近年、必要性が高まっている顧客体験マネジメント(CXM)とは、どのような手法なのでしょうか。
顧客と企業の関係は時代とともに変化しており、昨今では多くの要素を考慮したマーケティングが求められています。
そのため、これまでのカスタマーマネジメントの変遷を知り、CXMで顧客体験を常に最適に保つことができれば、収益向上につなげることができるでしょう。
そこで今回は、Webマーケティングで欠かせないCXMについて見ていきましょう。
顧客体験マネジメントとは
顧客体験マネジメント(CXM)とは、customer experience managerの略であり、顧客体験管理とも言います。
顧客の機能的・情緒的価値を捉え、それを向上させることで長期的な関係性を築き、収益向上につなげる手法です。
これまで、企業は顧客が商品やサービスから感じる「スペック・値段」などの、機能的な価値を高めることを重要視していました。
しかし、機能軸のみで価値を訴える企業は、最終的に価格競争で差別化を図るしかありません。
そこで、企業は利益を確保するためにCXMを用いて、顧客に「感動・心地よさ・満足感」といった体験から得られる情緒的価値を向上させることで、差別化を図っています。
CS・CRMとの違い
CXMの考え方や手法は、これまでのカスタマーマネジメントとは、どのような違いがあるのでしょうか。
ここからは、CSとCRMの違いについて、詳しく見ていきましょう。
CS
CSはcustomer satisfactionの略であり、顧客満足のことを指します。
企業活動の基本は、商品やサービスの購入を通じて、顧客に満足してもらうことにあります。
顧客との関係性や収益性を問わず、お客様への接し方や心構えを唱えるCSは、景気の悪化や競争環境の変化とともに形式化されているのが実情です。
顧客満足度が低下すると、不満を抱いた顧客からは次回購入の機会や信頼を喪失し、非好意的な口コミが一気に拡散する可能性もあるでしょう。

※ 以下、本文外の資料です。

-- ==== Sys2Proof/Machine/Ops.lean ====
section
/-! DEFINITION. The shared operations: byte memories, the banks, the Register Buffer's resolver and access check, the
callback ports, the exception response, the fatal fault and the reset that ends it. -/

namespace Sys2Proof.Machine

/-! ## Byte memories -/

/-- The byte at an offset. -/
def Memory.read : Memory → Nat → Byte
  | [], _ => Memory.fill
  | (x, b) :: r, a => if x = a then b else Memory.read r a

/-- Write one byte, keeping the canonical form. -/
def Memory.write : Memory → Nat → Byte → Memory
  | [], a, v => if v = Memory.fill then [] else [(a, v)]
  | (x, b) :: r, a, v =>
    if x < a then (x, b) :: Memory.write r a v
    else if x = a then (if v = Memory.fill then r else (a, v) :: r)
    else (if v = Memory.fill then (x, b) :: r else (a, v) :: (x, b) :: r)

/-- The canonical form: offsets strictly rising, no entry that an unlisted offset would read as. -/
def Memory.wf : Memory → Bool
  | [] => true
  | [(_, b)] => b != Memory.fill
  | (x, b) :: (y, c) :: r => b != Memory.fill && decide (x < y) && Memory.wf ((y, c) :: r)

/-- `MemRead(S, a, n)` (R13): the lowest offset first. -/
def Memory.readBytes (m : Memory) (a : Nat) : Nat → List Byte
  | 0 => []
  | n + 1 => Memory.read m a :: Memory.readBytes m (a + 1) n

/-- `MemWrite(S, a, n, v)` (R13). -/
def Memory.writeBytes (m : Memory) (a : Nat) : List Byte → Memory
  | [] => m
  | v :: vs => Memory.writeBytes (Memory.write m a v) (a + 1) vs

/-- The key of offset `off` of `DS[k]` (R43): offsets of 32-bit sizes (R35) lie below 2^32, so different stores are
disjoint. DESIGN CHOICE, safe (log 23). -/
def storeKey (k off : Nat) : Nat := k * 2 ^ 32 + off

/-! ## The banks -/

/-- Bank `b` (R91). -/
def State.bank (s : State) : Bank → Pdu
  | .req => s.req
  | .rsp => s.rsp

/-- Write bank `b`. -/
def State.setBank (s : State) (b : Bank) (p : Pdu) : State :=
  match b with
  | .req => { s with req := p }
  | .rsp => { s with rsp := p }

/-- A decode writes a bank: length, address, function code, and as many payload registers as the frame has bytes;
the others keep what they hold (R174, R195, R46). -/
def Pdu.load (p : Pdu) (addr fc : Byte) (payload : List Byte) : Pdu :=
  Pdu.setBytes { p with addr := addr, fc := fc, len := BitVec.ofNat 8 payload.length } 0 payload

/-! ## Exception values (R31) -/

abbrev exOk : Byte := 0x00
abbrev exIllegalFunction : Byte := 0x01
abbrev exIllegalDataAddress : Byte := 0x02
abbrev exIllegalDataValue : Byte := 0x03
abbrev exSlaveDeviceFailure : Byte := 0x04
abbrev exAcknowledge : Byte := 0x05
abbrev exSlaveBusy : Byte := 0x06
abbrev exMemoryParityError : Byte := 0x08
abbrev exGatewayPathUnavailable : Byte := 0x0A
abbrev exGatewayTargetFailed : Byte := 0x0B

/-! ## The Register Buffer (41_register_buffer.md) -/

/-- The direction of an access (R153). -/
inductive Dir where
  | read
  | write
deriving DecidableEq, Repr

/-- `contains(k, a)` (R151): `start <= a <= start + size/2 - 1` in the integers, without wrap. -/
def dpContains (d : Datapoint) (a : Word) : Bool :=
  decide (d.start.toNat ≤ a.toNat) && decide (a.toNat < d.start.toNat + d.size.toNat / 2)

/-- `resolve(a)` (R150): a linear scan, the first match wins; `k` counts the entries. -/
def resolveFrom : Nat → List Datapoint → Word → Option (Nat × Datapoint)
  | _, [], _ => none
  | k, d :: ds, a => if dpContains d a then some (k, d) else resolveFrom (k + 1) ds a

/-- `resolve(a)` over the whole table. -/
def resolve (c : ConfigRecord) (a : Word) : Option (Nat × Datapoint) := resolveFrom 0 c.dps a

/-- The byte offset of the register's slot (R154): `(size - 2) - 2*(a - start)`. -/
def dpOffset (d : Datapoint) (a : Word) : Nat :=
  (d.size.toNat - 2) - 2 * (a.toNat - d.start.toNat)

/-- Whether a mode lets an access pass, and the exception when it does not (R153): the mode's validity first, then the
direction. -/
def modeCheck (dir : Dir) (mode : BitVec 2) : Byte :=
  if mode = Config.badMode then exSlaveDeviceFailure
  else match dir with
    | .read => if mode = Config.writeOnly then exIllegalDataAddress else exOk
    | .write => if mode = Config.readOnly then exIllegalDataAddress else exOk

/-- Where an access goes, or the exception it fails with. -/
inductive Located where
  | hit (k off : Nat)
  | fails (e : Byte)
deriving DecidableEq, Repr

/-- The protection rules of R162, in priority order. -/
def locate (c : ConfigRecord) (dir : Dir) (a : Word) : Located :=
  match resolve c a with
  | none => .fails exIllegalDataAddress
  | some (k, d) => if modeCheck dir d.mode = exOk then .hit k (dpOffset d a) else .fails (modeCheck dir d.mode)

/-- The register at `DS[k][off..off+2)`: the low byte first (R154). -/
def readSlot (ds : Memory) (k off : Nat) : Word :=
  be16 (Memory.read ds (storeKey k (off + 1))) (Memory.read ds (storeKey k off))

/-- `MemWrite(DS[k], off, 2, [v[7:0], v[15:8]])` (R156). -/
def writeSlot (ds : Memory) (k off : Nat) (v : Word) : Memory :=
  Memory.write (Memory.write ds (storeKey k off) (loByte v)) (storeKey k (off + 1)) (hiByte v)

/-! ## Callbacks (R15, R227) -/

/-- What an invocation, or a loop of them, comes to: a value and the state after it; a non-success exception (R232); or
nothing ever (R367). -/
inductive Reply (α : Type) where
  | ok (x : α) (s : State)
  | exc (e : Byte) (s : State)
  | never (s : State)

/-- A read of the Register Buffer from inside `PROCESS` (R227); a failing one yields only its exception, since the
dispatcher ignores the value beside it (R232). -/
def bufferRead (a : Word) (s : State) : Reply Word :=
  match locate s.cfg .read a with
  | .hit k off => .ok (readSlot s.ds k off) s
  | .fails e => .exc e s

/-- A write of the Register Buffer (R156, R227); a failing one changes nothing (R158). -/
def bufferWrite (a v : Word) (s : State) : Reply Unit :=
  match locate s.cfg .write a with
  | .hit k off => .ok () { s with ds := writeSlot s.ds k off v }
  | .fails e => .exc e s

/-- An answer with an exception value: 0 is success, any other byte aborts (R233, R236). -/
def replyOf {α : Type} (x : α) (e : Byte) (s : State) : Reply α := if e = exOk then .ok x s else .exc e s

/-- The external read port (R227): CORE presents slot, function code and address and takes the application's answer,
from its tape, or a free value when the tape is used up (log 5). -/
def externalRead (slot : Fin 9) (fc : Byte) (a : Word) (s : State) : Reply Word :=
  let s := { s with calls := s.calls ++ [Call.read slot fc a] }
  match s.appReads with
  | .returns v e :: r => replyOf v e { s with appReads := r }
  | .never :: r => .never { s with appReads := r }
  | [] => replyOf (Config.freeReadValue s.free) (Config.freeReadExc s.free) { s with free := s.free + 1 }

/-- The external write port (R227). -/
def externalWrite (slot : Fin 9) (fc : Byte) (a v : Word) (s : State) : Reply Unit :=
  let s := { s with calls := s.calls ++ [Call.write slot fc a v] }
  match s.appWrites with
  | .returns e :: r => replyOf () e { s with appWrites := r }
  | .never :: r => .never { s with appWrites := r }
  | [] => replyOf () (Config.freeWriteExc s.free) { s with free := s.free + 1 }

/-- `CallRead(s, fc, a)` (R227). The slot is bound: `choose` returned it. -/
def callRead (slot : Fin 9) (fc : Byte) (a : Word) (s : State) : Reply Word :=
  if binding s.cfg slot = Config.buffer then bufferRead a s else externalRead slot fc a s

/-- `CallWrite(s, fc, a, v)` (R227). -/
def callWrite (slot : Fin 9) (fc : Byte) (a v : Word) (s : State) : Reply Unit :=
  if binding s.cfg slot = Config.buffer then bufferWrite a v s else externalWrite slot fc a v s

/-- Items `i`, `i + 1`, ... in ascending order, `count` of them; the first that does not succeed ends the loop (R28,
R84, R232). -/
def forItems (item : Nat → State → Reply Unit) : Nat → Nat → State → Reply Unit
  | 0, _, s => .ok () s
  | count + 1, i, s =>
    match item i s with
    | .ok _ s' => forItems item count (i + 1) s'
    | .exc e s' => .exc e s'
    | .never s' => .never s'

/-! ## Ends of PROCESS -/

/-- `exception_response(e)` (R231, R102). -/
def State.exceptionResponse (s : State) (e : Byte) : State :=
  { s with rsp := { s.rsp with fc := s.req.fc ||| 0x80, len := 1 }.set 0 e }

/-- `PROCESS` completes with an exception response. -/
def exceptionEnd (e : Byte) (s : State) : StepOut := .next ((s.exceptionResponse e).complete {})

/-- A callback that never returns leaves `PROCESS` unfinished for ever (R367, U11); `RSP` holds what was written by
then (log 17). -/
def stuckEnd (s : State) : StepOut := .next { s with stuck := true, out := .unfinished }

/-- What follows the invocations: the success response, the exception response of an aborted loop (R232), or nothing. -/
def finish (r : Reply Unit) (success : State → State) : StepOut :=
  match r with
  | .ok _ s => .next ((success s).complete {})
  | .exc e s => exceptionEnd e s
  | .never s => stuckEnd s

/-- The bank the generic-function handler leaves once its tape is used up (log 5, 21). -/
def freeBank (k : Nat) : Pdu where
  addr := Config.freeGenericAddr k
  fc := Config.freeGenericFc k
  len := BitVec.ofNat 8 (Config.freeGenericLen k).val
  pl := ⟨(List.range Config.payloadMax).map (Config.freeGenericPl k), by rw [List.length_map, List.length_range]⟩

/-- `CallGeneric()` and the end of a delegated request (R226, R230): the handler sees both banks and leaves `RSP`. What
`RSP` holds when the handler itself never returns is open in R367; the model takes any bank, the one the answer carries.
DESIGN CHOICE, safe (log 17). -/
def delegate (s : State) : StepOut :=
  let s := { s with calls := s.calls ++ [Call.generic s.req s.rsp] }
  match s.appGenerics with
  | .leaves p :: r => .next ({ s with rsp := p, appGenerics := r }.complete {})
  | .never p :: r => stuckEnd { s with rsp := p, appGenerics := r }
  | [] => .next ({ s with rsp := freeBank s.free, free := s.free + 1 }.complete {})

/-! ## The fatal fault and the reset that ends it -/

/-- `F_NO_GENERIC_HANDLER` (R313). -/
abbrev fNoGenericHandler : BitVec 4 := 0x1

/-- Fatal entry (R326): the cause, `HALT`, the hook, and the operation ends as a fault; nothing else changes. -/
def State.raiseFatal (s : State) (cause : BitVec 4) : State :=
  { s with fcause := cause, halt := true, calls := s.calls ++ [Call.faultHook cause], out := .faulted cause }

/-- Reset, the only way out of `HALT` (R333, R350 to R353): the configuration record is loaded and the state of R49 put
in place; `XB`, the stores and the environment are not touched (log 30). -/
def State.construct (s : State) (c : ConfigRecord) : State :=
  { s with req := Pdu.reset, rsp := Pdu.reset, halt := false, fcause := 0, cfg := c, out := .idle }

/-- Entry of `PROCESS` (R220): the mandatory handler (R221), then address and function code are copied (R222). -/
def processEntry (s : State) (body : State → StepOut) : StepOut :=
  issue s fun s =>
    if binding s.cfg sGenFunction = Config.unbound then .next (s.raiseFatal fNoGenericHandler)
    else body { s with rsp := { s.rsp with addr := s.req.addr, fc := s.req.fc } }

end Sys2Proof.Machine
end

また、それらは潜在的なお客様を失うほど、大きな影響があることが知られているのです。
時代とともに顧客と企業の関係性は変化するため、企業は顧客満足度を保ちつつ、いかに継続的な関係をつくれるかが求められます。
CRM
CRMはcustomer relationship managementの略であり、顧客関係管理とも呼ばれています。
顧客満足度と企業の関係性を捉え、利益を最大化しようとするビジネスモデルの考え方です。
CRMでは、企業にある顧客データベースを一元管理し、個々の顧客ニーズに適した対応を実施することでCSを高め、企業の収益性を向上させます。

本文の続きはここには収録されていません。